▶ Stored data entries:
=== Begin Enclosure ===
/-! ## `txDiscard` -/

@[simp] theorem State.txDiscard_par : (s.txDiscard).par = s.par := rfl
@[simp] theorem State.txDiscard_ports : (s.txDiscard).ports = s.ports := rfl
@[simp] theorem State.txDiscard_inputs : (s.txDiscard).inputs = s.inputs := rfl
@[simp] theorem State.txDiscard_clock : (s.txDiscard).clock = s.clock := rfl
@[simp] theorem State.txDiscard_phase : (s.txDiscard).phase = s.phase := rfl
@[simp] theorem State.txDiscard_halfSynced : (s.txDiscard).halfSynced = s.halfSynced := rfl
@[simp] theorem State.txDiscard_opcode : (s.txDiscard).opcode = s.opcode := rfl
@[simp] theorem State.txDiscard_addr : (s.txDiscard).addr = s.addr := rfl
@[simp] theorem State.txDiscard_count : (s.txDiscard).count = s.count := rfl
@[simp] theorem State.txDiscard_expected : (s.txDiscard).expected = s.expected := rfl
@[simp] theorem State.txDiscard_eat : (s.txDiscard).eat = s.eat := rfl
@[simp] theorem State.txDiscard_eatDyn : (s.txDiscard).eatDyn = s.eatDyn := rfl
@[simp] theorem State.txDiscard_acc : (s.txDiscard).acc = s.acc := rfl
@[simp] theorem State.txDiscard_wdt : (s.txDiscard).wdt = s.wdt := rfl
@[simp] theorem State.txDiscard_errCount : (s.txDiscard).errCount = s.errCount := rfl
@[simp] theorem State.txDiscard_lastCause : (s.txDiscard).lastCause = s.lastCause := rfl
@[simp] theorem State.txDiscard_fatal : (s.txDiscard).fatal = s.fatal := rfl
@[simp] theorem State.txDiscard_fatalCode : (s.txDiscard).fatalCode = s.fatalCode := rfl
@[simp] theorem State.txDiscard_ownId : (s.txDiscard).ownId = s.ownId := rfl
@[simp] theorem State.txDiscard_cfg : (s.txDiscard).cfg = s.cfg := rfl
@[simp] theorem State.txDiscard_handoffPending : (s.txDiscard).handoffPending = s.handoffPending := rfl
@[simp] theorem State.txDiscard_stopped : (s.txDiscard).stopped = s.stopped := rfl
@[simp] theorem State.txDiscard_resetPending : (s.txDiscard).resetPending = s.resetPending := rfl
@[simp] theorem State.txDiscard_cursor : (s.txDiscard).cursor = s.cursor := rfl
@[simp] theorem State.txDiscard_variant : (s.txDiscard).variant = s.variant := rfl
@[simp] theorem State.txDiscard_taState : (s.txDiscard).taState = s.taState := rfl
@[simp] theorem State.txDiscard_taTimer : (s.txDiscard).taTimer = s.taTimer := rfl
@[simp] theorem State.txDiscard_taIdx : (s.txDiscard).taIdx = s.taIdx := rfl
@[simp] theorem State.txDiscard_de : (s.txDiscard).de = s.de := rfl
@[simp] theorem State.txDiscard_re : (s.txDiscard).re = s.re := rfl
@[simp] theorem State.txDiscard_txLen : (s.txDiscard).txLen = 2 := rfl
@[simp] theorem State.txDiscard_txChk : (s.txDiscard).txChk = s.txChk := rfl
@[simp] theorem State.txDiscard_rxbuf : (s.txDiscard).rxbuf = s.rxbuf := rfl
@[simp] theorem State.txDiscard_txbuf : (s.txDiscard).txbuf = s.txbuf := rfl
@[simp] theorem State.txDiscard_nvm : (s.txDiscard).nvm = s.nvm := rfl
@[simp] theorem State.txDiscard_flash : (s.txDiscard).flash = s.flash := rfl
@[simp] theorem State.txDiscard_rxq : (s.txDiscard).rxq = s.rxq := rfl
@[simp] theorem State.txDiscard_rxPop : (s.txDiscard).rxPop = s.rxPop := rfl
@[simp] theorem State.txDiscard_txData : (s.txDiscard).txData = s.txData := rfl
@[simp] theorem State.txDiscard_txWrite : (s.txDiscard).txWrite = s.txWrite := rfl
@[simp] theorem State.txDiscard_calls : (s.txDiscard).calls = s.calls := rfl
@[simp] theorem State.txDiscard_bootHandoff : (s.txDiscard).bootHandoff = s.bootHandoff := rfl
@[simp] theorem State.txDiscard_sysResetReq : (s.txDiscard).sysResetReq = s.sysResetReq := rfl
@[simp] theorem State.txDiscard_timerIrqMask : (s.txDiscard).timerIrqMask = s.timerIrqMask := rfl
@[simp] theorem State.txDiscard_resetTicks : (s.txDiscard).resetTicks = s.resetTicks := rfl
=== End Enclosure ===
▶ Problem to work on:
Every entry above needs to be duplicated exactly.

▶ Completed task:
/-! ## `txDiscard` -/

@[simp] theorem State.txDiscard_par : (s.txDiscard).par = s.par := rfl
@[simp] theorem State.txDiscard_ports : (s.txDiscard).ports = s.ports := rfl
@[simp] theorem State.txDiscard_inputs : (s.txDiscard).inputs = s.inputs := rfl
@[simp] theorem State.txDiscard_clock : (s.txDiscard).clock = s.clock := rfl
@[simp] theorem State.txDiscard_phase : (s.txDiscard).phase = s.phase := rfl
@[simp] theorem State.txDiscard_halfSynced : (s.txDiscard).halfSynced = s.halfSynced := rfl
@[simp] theorem State.txDiscard_opcode : (s.txDiscard).opcode = s.opcode := rfl
@[simp] theorem State.txDiscard_addr : (s.txDiscard).addr = s.addr := rfl
@[simp] theorem State.txDiscard_count : (s.txDiscard).count = s.count := rfl
@[simp] theorem State.txDiscard_expected : (s.txDiscard).expected = s.expected := rfl
@[simp] theorem State.txDiscard_eat : (s.txDiscard).eat = s.eat := rfl
@[simp] theorem State.txDiscard_eatDyn : (s.txDiscard).eatDyn = s.eatDyn := rfl
@[simp] theorem State.txDiscard_acc : (s.txDiscard).acc = s.acc := rfl
@[simp] theorem State.txDiscard_wdt : (s.txDiscard).wdt = s.wdt := rfl
@[simp] theorem State.txDiscard_errCount : (s.txDiscard).errCount = s.errCount := rfl
@[simp] theorem State.txDiscard_lastCause : (s.txDiscard).lastCause = s.lastCause := rfl
@[simp] theorem State.txDiscard_fatal : (s.txDiscard).fatal = s.fatal := rfl
@[simp] theorem State.txDiscard_fatalCode : (s.txDiscard).fatalCode = s.fatalCode := rfl
@[simp] theorem State.txDiscard_ownId : (s.txDiscard).ownId = s.ownId := rfl
@[simp] theorem State.txDiscard_cfg : (s.txDiscard).cfg = s.cfg := rfl
@[simp] theorem State.txDiscard_handoffPending : (s.txDiscard).handoffPending = s.handoffPending := rfl
@[simp] theorem State.txDiscard_stopped : (s.txDiscard).stopped = s.stopped := rfl
@[simp] theorem State.txDiscard_resetPending : (s.txDiscard).resetPending = s.resetPending := rfl
@[simp] theorem State.txDiscard_cursor : (s.txDiscard).cursor = s.cursor := rfl
@[simp] theorem State.txDiscard_variant : (s.txDiscard).variant = s.variant := rfl
@[simp] theorem State.txDiscard_taState : (s.txDiscard).taState = s.taState := rfl
@[simp] theorem State.txDiscard_taTimer : (s.txDiscard).taTimer = s.taTimer := rfl
@[simp] theorem State.txDiscard_taIdx : (s.txDiscard).taIdx = s.taIdx := rfl
@[simp] theorem State.txDiscard_de : (s.txDiscard).de = s.de := rfl
@[simp] theorem State.txDiscard_re : (s.txDiscard).re = s.re := rfl
@[simp] theorem State.txDiscard_txLen : (s.txDiscard).txLen = 2 := rfl
@[simp] theorem State.txDiscard_txChk : (s.txDiscard).txChk = s.txChk := rfl
@[simp] theorem State.txDiscard_rxbuf : (s.txDiscard).rxbuf = s.rxbuf := rfl
@[simp] theorem State.txDiscard_txbuf : (s.txDiscard).txbuf = s.txbuf := rfl
@[simp] theorem State.txDiscard_nvm : (s.txDiscard).nvm = s.nvm := rfl
@[simp] theorem State.txDiscard_flash : (s.txDiscard).flash = s.flash := rfl
@[simp] theorem State.txDiscard_rxq : (s.txDiscard).rxq = s.rxq := rfl
@[simp] theorem State.txDiscard_rxPop : (s.txDiscard).rxPop = s.rxPop := rfl
@[simp] theorem State.txDiscard_txData : (s.txDiscard).txData = s.txData := rfl
@[simp] theorem State.txDiscard_txWrite : (s.txDiscard).txWrite = s.txWrite := rfl
@[simp] theorem State.txDiscard_calls : (s.txDiscard).calls = s.calls := rfl
@[simp] theorem State.txDiscard_bootHandoff : (s.txDiscard).bootHandoff = s.bootHandoff := rfl
@[simp] theorem State.txDiscard_sysResetReq : (s.txDiscard).sysResetReq = s.sysResetReq := rfl
@[simp] theorem State.txDiscard_timerIrqMask : (s.txDiscard).timerIrqMask = s.timerIrqMask := rfl
@[simp] theorem State.txDiscard_resetTicks : (s.txDiscard).resetTicks = s.resetTicks := rfl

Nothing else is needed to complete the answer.